Au vu de ces éléments et des pièces produites par les parties, le préjudice corporel de X
Y sera indemnisé comme suit.
Préjudices patrimoniaux temporaires (avant consolidation)
* dépenses de santé actuelles
X Y demande une indemnisation de 2.086,34 se décomposant comme suit :
— frais de séjour à l’hôpital Mondor 274,00
— frais d’intervention d’une infirmière 5,68
— frais de séjour au centre Couvert 1.552,00
— frais d’ambulances 254,66
— total 2.086,34
La société MAIF conteste les premier et troisième postes en faisant valoir :
— que X Y ne justifierait pas de ce que les frais de séjour à l’hôpital Mondor seraient restés à sa charge puisque la quittance qui lui a été délivrée énoncerait que ces frais seraient remboursables,
— que les frais de séjour au centre Couvert ne seraient pas indemnisables dès lors qu’ils correspondraient au forfait journalier et que la victime économiserait des dépenses personnelles pendant la période d’hébergement.
La facture de 274 établie par l’hôpital Mondor et celles établies par le Centre Couvert concernent le forfait journalier.
La victime hospitalisée conserve les charges fixes que sont notamment les abonnements de téléphone et de fourniture d’énergie, et le montant du forfait hospitalier excède ce que cette victime aurait dépensé chez elle pour pourvoir à son entretien.
Cette part excédentaire peut être fixée aux sommes de 137 (hôpital Mondor) et 776 (Centre Couvert) qui lui seront allouées (avant réduction du droit à indemnisation).
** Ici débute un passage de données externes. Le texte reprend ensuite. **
/-- The same machine in a transmission of a given payload, at a position. -/
def inRun (s : State) (p : List Byte) (q : Seq) (a : Answer) : State :=
  { s with run := some (.given p), seq := q, last := .running, xcvr := { s.xcvr with script := [a] } }

/-! ### Words, written out from 30_encoding.md -/

def cfgP : Config := Config.ofStraps .P 3 false
def cfgS : Config := Config.ofStraps .S 3 false

/-- R97: op 0, all else 0. -/
theorem test_decode_pConstruct : (decode cfgP (.cmd 0b0000_0000_0000000000000000_000000000000000000000000 [])).toOption =
    some .pConstruct := by decide
theorem test_decode_sConstruct : (decode cfgS (.cmd 0b0000_0000_0000000000000000_000000000000000000000000 [])).toOption =
    some .sConstruct := by decide
/-- R97: op 1, idx the slot. -/
theorem test_decode_pReadRaw : (decode cfgP (.cmd 0b0001_0000_1111111111111111_000000000000000000000000 [])).toOption =
    some (.pReadRaw 65535) := by decide
theorem test_decode_sReadRaw : (decode cfgS (.cmd 0b0001_0000_0000000000000110_000000000000000000000000 [])).toOption =
    some (.sReadRaw 6) := by decide
/-- R97: op 2, idx the slot, the byte in data[7:0]. -/
theorem test_decode_sWriteRaw : (decode cfgS (.cmd 0b0010_0000_0000000000000101_0000000000000000_01111111 [])).toOption =
    some (.sWriteRaw 5 0x7F) := by decide
/-- R97: op 3, idx the pixel. -/
theorem test_decode_pReadColor : (decode cfgP (.cmd 0b0011_0000_0000000000000001_000000000000000000000000 [])).toOption =
    some (.pReadColor 1) := by decide
theorem test_decode_sReadColor : (decode cfgS (.cmd 0b0011_0000_0000000000000001_000000000000000000000000 [])).toOption =
    some (.sReadColor 1) := by decide
/-- R97 and R89: op 4, data red, green, blue. -/
theorem test_decode_pSetColor : (decode cfgP (.cmd 0b0100_0000_0000000000000001_11111111_00000001_10000000 [])).toOption =
    some (.pSetColor 1 { r := 0xFF, g := 0x01, b := 0x80 }) := by decide
/-- R97: op 5. -/
theorem test_decode_pTransmit : (decode cfgP (.cmd 0b0101_0000_0000000000000000_000000000000000000000000 [])).toOption =
    some .pTransmit := by decide
/-- R88: op 6, idx the colour count, then the colour words. -/
theorem test_decode_sWriteAll :
    (decode cfgS (.cmd 0b0110_0000_0000000000000001_000000000000000000000000 [0b00010010_00110100_01010110])).toOption =
      some (.sWriteAll [{ r := 0x12, g := 0x34, b := 0x56 }]) := by decide
/-- R94: `rsv` not 0, and op 7. -/
theorem test_decode_reserved_rsv : (decode cfgP (.cmd 0b0101_0001_0000000000000000_000000000000000000000000 [])).toOption =
    some (.reservedOp 0x510000000000) := by decide
theorem test_decode_reserved_op : (decode cfgP (.cmd 0b0111_0000_0000000000000000_000000000000000000000000 [])).toOption =
    some (.reservedOp 0x700000000000) := by decide
/-- R81: `1hh01ll0`. -/
theorem test_decode_wave : (decode cfgP (.wave 0b10001000)).toOption = some .wave00 ∧
    (decode cfgP (.wave 0b10001110)).toOption = some .wave01 ∧ (decode cfgP (.wave 0b11101000)).toOption = some .wave10 ∧
    (decode cfgP (.wave 0b11101110)).toOption = some .wave11 := by decide
theorem test_decode_wave_rejects_pad : (decode cfgP (.wave 0x00)).toOption = none := by decide
/-- The general row: its own words are those of the four rows (log 13). -/
theorem test_decode_wave_general : (decode cfgP (encode cfgP (.wave true false))).toOption = some .wave10 := by decide
/-- R82 and V20: `0xA5` is `E8 E8 8E 8E`. -/
theorem test_decode_encode : (decode cfgP (.chan4 0b1110_1000_1110_1000_1000_1110_1000_1110)).toOption =
    some (.encodeChan 0xA5) := by decide
theorem test_decode_encode_rejects : (decode cfgP (.chan4 0x888888A8)).toOption = none := by decide
/-- R87. -/
theorem test_decode_xcvr : (decode cfgP (.xcvr 0b0_11101110)).toOption = some (.xcvrSend 0xEE) ∧
    (decode cfgP (.xcvr 0b1_00000000)).toOption = some .xcvrRecv ∧ (decode cfgP (.xcvr 0b1_00000001)).toOption = none := by
  decide
/-- R84: lead byte, no lead pad, payload, two trailing bytes. -/
theorem test_decode_seqRun : (decode v30.cfg (.frame [0x00, 0x88, 0xEE, 0x00, 0x00])).toOption =
    some (.seqRun [0x88, 0xEE]) := by decide
theorem test_decode_seqRun_rejects : (decode v30.cfg (.frame [0x00, 0x00, 0xEE, 0x00, 0x00])).toOption = none := by decide

/-! ### The host's two functions -/

theorem test_tableWord_command : decodeTableWord 48 0x40000100FF00 = some (.pSetColor 1 { r := 0x00, g := 0xFF, b := 0x00 }) := by
  decide
theorem test_tableWord_wave : decodeTableWord 8 0xE8 = some .wave10 := by decide
theorem test_tableWord_xcvr : decodeTableWord 16 0x0EE = some (.xcvrSend 0xEE) := by decide
theorem test_fetchWord_transmit : ended (step (State.reset.withFetchWord 48 0x500000000000)) = some .running := by decide
theorem test_fetchWord_writeRaw : chanAndEnd (step (State.reset.withFetchWord 48 0x20000500007F)) =
    some ([(5, 0x7F)], .returned .nothing) := by decide
theorem test_fetchWord_send : ((nextOf (step (State.reset.withFetchWord 16 0x0EE))).map (·.trace)) =
    some [{ op := .send 0xEE, reply := .ok }] := by decide
theorem test_fetchWord_recv : ((nextOf (step (State.reset.withFetchWord 16 0x100))).map (·.trace)) =
    some [{ op := .recv, reply := .okByte 0x00 }] := by decide

/-! ### WellFormed refuses -/

theorem test_wf_pReadRaw : (Instr.pReadRaw 65536).wellFormed = false := by decide
theorem test_wf_pReadColor : (Instr.pReadColor 65536).wellFormed = false := by decide
theorem test_wf_pSetColor : (Instr.pSetColor 65536 { r := 0, g := 0, b := 0 }).wellFormed = false := by decide
theorem test_wf_sReadRaw : (Instr.sReadRaw 65536).wellFormed = false := by decide
theorem test_wf_sWriteRaw : (Instr.sWriteRaw 65536 0).wellFormed = false := by decide
theorem test_wf_sReadColor : (Instr.sReadColor 65536).wellFormed = false := by decide
theorem test_wf_sWriteAll (cs : List Colour) (h : cs.length = 65536) : (Instr.sWriteAll cs).wellFormed = false := by
  simp [Instr.wellFormed, fitsIdx, Config.idxWidth, h]
theorem test_wf_reservedOp : (Instr.reservedOp 0x500000000000).wellFormed = false := by decide
theorem test_wf_seqRun : (Instr.seqRun [0x88, 0xA1]).wellFormed = false := by decide

/-! ### Meanings -/

/-- V30 row 10. -/
theorem test_pConstruct : chanAndEnd (exec .pConstruct v30) = some ([], .returned .nothing) := by decide
/-- V30 row 5.1 and the first fault row. -/
theorem test_pReadRaw : ended (exec (.pReadRaw 1) v30) = some (.returned (.byte 0x11)) := by decide
theorem test_pReadRaw_out : faultOf (exec (.pReadRaw 6) v30) = some .slotIndexOutOfRange := by decide
/-- V30 row 6. -/
theorem test_pReadColor : ended (exec (.pReadColor 1) v30) = some (.returned (.colour { r := 0xFF, g := 0x00, b := 0x80 })) := by
  decide
theorem test_pReadColor_out : faultOf (exec (.pReadColor 2) v30) = some .pixelIndexOutOfRange := by decide
/-- V30 row 7: `22 11 33 02 01 03`. -/
theorem test_pSetColor : chanAndEnd (exec (.pSetColor 1 { r := 0x01, g := 0x02, b := 0x03 }) v30) =
    some ([(0, 0x22), (1, 0x11), (2, 0x33), (3, 0x02), (4, 0x01), (5, 0x03)], .returned .nothing) := by decide
theorem test_pSetColor_zero : chanAndEnd (exec (.pSetColor 0 { r := 0x00, g := 0x00, b := 0x00 }) v30) =
    some ([(4, 0xFF), (5, 0x80)], .returned .nothing) := by decide
/-- R124: it starts at the lead byte. -/
theorem test_pTransmit : ((nextOf (exec .pTransmit v30)).bind (·.issues)) = some (.send 0x00) := by decide
/-- V30, payload bytes 1 and 5 of row 4's store: `ENCODE(0x22) = 88 E8 88 E8`, `ENCODE(0x11) = 88 8E 88 8E`. -/
theorem test_pTransmit_payload : v30.payloadByte .chan 1 = 0xE8 ∧ v30.payloadByte .chan 5 = 0x8E := by decide

/-- R140. -/
theorem test_sConstruct : (nextOf (exec .sConstruct { v31 with enc := [(0, 0x88)], cursor := 12 })).map
    (fun t => (t.chan, t.enc, t.cursor)) = some ([], [], 0) := by decide
theorem test_sReadRaw : ended (exec (.sReadRaw 4) v31) = some (.returned (.byte 0x01)) := by decide
theorem test_sWriteRaw : chanAndEnd (exec (.sWriteRaw 0 0xFF) v31) = some ([(0, 0xFF), (4, 0x01)], .returned .nothing) := by
  decide
theorem test_sWriteRaw_out : faultOf (exec (.sWriteRaw 6 0x00) v31) = some .slotIndexOutOfRange := by decide
/-- V31 rows 4 and 5. -/
theorem test_sReadColor : ended (exec (.sReadColor 0) v31) = some (.returned (.colour { r := 0x7F, g := 0x00, b := 0x00 })) := by
  decide
theorem test_sReadColor_green :
    ended (exec (.sReadColor 1) v31) = some (.returned (.colour { r := 0x00, g := 0x01, b := 0x00 })) := by decide
/-- V31 row 6: `chan = 01 02 03 00 01 00`, `cursor = 12`, `enc = 88 88 88 E8 88 88 88 8E 88 88 88 EE`. -/
theorem test_sWriteAll : (nextOf (exec (.sWriteAll [{ r := 0x01, g := 0x02, b := 0x03 }]) v31)).map
    (fun t => (t.chan, t.enc.readList 0 12, t.cursor)) =
    some ([(0, 0x01), (1, 0x02), (2, 0x03), (4, 0x01)],
      [0x88, 0x88, 0x88, 0xE8, 0x88, 0x88, 0x88, 0x8E, 0x88, 0x88, 0x88, 0xEE], 12) := by decide
theorem test_sWriteAll_tooMany : faultOf (exec (.sWriteAll [⟨1, 2, 3⟩, ⟨1, 2, 3⟩, ⟨1, 2, 3⟩]) v31) = some .tooManyColors := by
  decide

/-- R94, before construction and in the other variant too. -/
theorem test_reservedOp : ended (exec (.reservedOp 0x700000000000) (raw v31)) = some (.refused .reservedEncoding) := by decide
/-- R95: the fault and refusal rows of V30. -/
theorem test_notInVariant : ended (exec (.sWriteRaw 0 0x7F) v30) = some (.refused .notInVariant) := by decide
/-- R96. -/
theorem test_notConstructed : ended (exec .pTransmit (raw v30)) = some (.refused .notConstructed) := by decide

/-- R102. -/
theorem test_wave00 : ended (exec .wave00 v30) = some (.returned (.waves [0b10001000])) := by decide
theorem test_wave01 : ended (exec .wave01 v30) = some (.returned (.waves [0b10001110])) := by decide
theorem test_wave10 : ended (exec .wave10 v30) = some (.returned (.waves [0b11101000])) := by decide
theorem test_wave11 : ended (exec .wave11 v30) = some (.returned (.waves [0b11101110])) := by decide
theorem test_wave : ended (exec (.wave true false) v30) = some (.returned (.waves [0xE8])) := by decide
/-- V21: `0x1B` is `88 8E E8 EE`, `0x7F` is `8E EE EE EE`. -/
theorem test_encode : ended (exec (.encodeChan 0x1B) v30) = some (.returned (.waves [0x88, 0x8E, 0xE8, 0xEE])) := by decide
theorem test_encode_top : ended (exec (.encodeChan 0x7F) v30) = some (.returned (.waves [0x8E, 0xEE, 0xEE, 0xEE])) := by decide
Concernant les frais d’ambulance, X Y a produit une facture dont le Tribunal a relevé avec pertinence le caractère illisible, et une autre facture dont le montant expressément laissé à la
charge du client transporté est de 111,59 .
Il résulte des motifs qui précèdent que l’indemnisation de ce poste de préjudice doit être liquidée comme suit, avant application de la réduction du droit à indemnisation :
— frais de séjour à l’hôpital Mondor 137,00
— frais d’intervention d’une infirmière 5,68
— frais de séjour au centre Couvert 776,00
— frais d’ambulances 111,59
— total 1.030,27
* frais divers
X Y demande une indemnisation de 700 au titre des honoraires versés au médecin l’ayant assisté pour l’expertise extra-judiciaire.
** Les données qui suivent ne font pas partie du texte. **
-- ==== Sys2Proof/Config.lean ====
section
/-! DEFINITION. The implementation parameters of spec/00_scope.md R7 at the defaults the spec gives them, and the open
parameters INIT_REGS and INIT_MEM of spec/92_eei_decisions.md D41 at the values the assumption log names.
The decoder, the remaining parameter, is an argument of `Machine.cycle`. -/

namespace Sys2Proof.Config

/-- VECTOR_BASE: the vector table's physical address (00_scope.md R7, D29). -/
def vectorBase : Word := 0x00000000#32

/-- SAVE_BASE: the save area's physical address (00_scope.md R7, D29). -/
def saveBase : Word := 0x00000040#32

/-- RESET_PC: the program counter after reset (00_scope.md R7, 70_reset_and_hazards.md R420). -/
def resetPc : Word := 0x00000100#32

/-- CANONICAL_NAN: the one NaN an arithmetic instruction writes (00_scope.md R7, 42_float.md R222). -/
def canonicalNaN : Word := 0x7FC00000#32

/-- INIT_REGS for an x register other than x13. DESIGN CHOICE (unsafe): the spec leaves it open
(70_reset_and_hazards.md R421); log entry 1. -/
def initX : Word := 0x00000000#32

/-- INIT_REGS for an f register. DESIGN CHOICE (unsafe): the spec leaves it open (70_reset_and_hazards.md R421);
log entry 2. -/
def initF : Word := 0x00000000#32

/-- INIT_MEM: what a byte that nothing has written reads as. DESIGN CHOICE (unsafe): the spec leaves it open
(70_reset_and_hazards.md R422); log entry 3. -/
def initByte : Byte := 0x00#8

/-- The fields of the flags word (10_state.md R26). -/
inductive FlagField where
  | mask | lll | z | v | c | n | p | a | f | r | m
  deriving DecidableEq, Repr

/-- FLAGS_LAYOUT: the lowest bit of each field (10_state.md R26, R37). `mask` is 8 bits wide, `lll` 3, the others 1. -/
def flagsLayout : FlagField → Nat
  | .mask => 0
  | .lll => 8
  | .z => 11
  | .v => 12
  | .c => 13
  | .n => 14
  | .p => 15
  | .a => 16
  | .f => 17
  | .r => 18
  | .m => 19

/-- The permission bits of a second-level page-table entry (20_memory.md R79). -/
inductive PteBit where
  | used | readable | writable | executable
  deriving DecidableEq, Repr

/-- The place of each permission bit, kept in one definition (20_memory.md R79, 93_implementation_defined.md U11). -/
def pteLayout : PteBit → Nat
  | .used => 31
  | .readable => 30
  | .writable => 29
  | .executable => 28

end Sys2Proof.Config
end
La société MAIF s’oppose à cette demande au motif que ledit médecin n’a rédigé aucun rapport ;
X Y a produit deux notes d’honoraires de 350 de son médecin-conseil, à l’appui de sa demande.
Les honoraires facturés rétribuent une prestation d’assistance et non une prestation rédactionnelle. La demande de X Y à hauteur de 700 doit être accueillie, avant application de la réduction du droit à indemnisation.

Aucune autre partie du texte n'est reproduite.